** Given data follows **

/-- What the model's tape says comes next (R241, R264): log entry 2. -/
inductive Tape where
  /-- Reference ticks pass. -/
  | ticks (n : Nat)
  /-- A front-end cycle of a cluster begins. -/
  | frontEdge (ci : Nat)
  /-- A lane edge is delivered to a cluster. -/
  | laneEdge (ci : Nat)
  /-- A write of a command without REL takes its place (R170). -/
  | late (id : Nat)
  /-- An access meets an error in an array. -/
  | error (a : ArrayError)
  /-- A modified line leaves the ways of its world (R308). -/
  | evict (line : Nat)
  /-- IDE_KM programs the keys of a stream in a session (R303, R305). -/
  | ideKm (sess stream : Nat)
  /-- An issue opportunity of a sub-partition, and the ready group of a cohort that is to take it. -/
  | issue (ci sp : Nat) (pick : Option (Nat × Nat))
  /-- An access of BAR0 of PF0, or of VF `fn`: offset, bytes, and the value written (R300). -/
  | barRead (fn off n : Nat)
  | barWrite (fn off n : Nat) (v : DWord) (env : WriteEnv)
  /-- Another whole step of the machine. -/
  | event (i : Instr)
  deriving DecidableEq, Repr

end Sys2Proof.Machine
end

** End of Given data **

* **Aim of the exercise**
Please give back every line of the listing exactly as it stands.

* **Written response**
/-- What the model's tape says comes next (R241, R264): log entry 2. -/
inductive Tape where
  /-- Reference ticks pass. -/
  | ticks (n : Nat)
  /-- A front-end cycle of a cluster begins. -/
  | frontEdge (ci : Nat)
  /-- A lane edge is delivered to a cluster. -/
  | laneEdge (ci : Nat)
  /-- A write of a command without REL takes its place (R170). -/
  | late (id : Nat)
  /-- An access meets an error in an array. -/
  | error (a : ArrayError)
  /-- A modified line leaves the ways of its world (R308). -/
  | evict (line : Nat)
  /-- IDE_KM programs the keys of a stream in a session (R303, R305). -/
  | ideKm (sess stream : Nat)
  /-- An issue opportunity of a sub-partition, and the ready group of a cohort that is to take it. -/
  | issue (ci sp : Nat) (pick : Option (Nat × Nat))
  /-- An access of BAR0 of PF0, or of VF `fn`: offset, bytes, and the value written (R300). -/
  | barRead (fn off n : Nat)
  | barWrite (fn off n : Nat) (v : DWord) (env : WriteEnv)
  /-- Another whole step of the machine. -/
  | event (i : Instr)
  deriving DecidableEq, Repr

end Sys2Proof.Machine
end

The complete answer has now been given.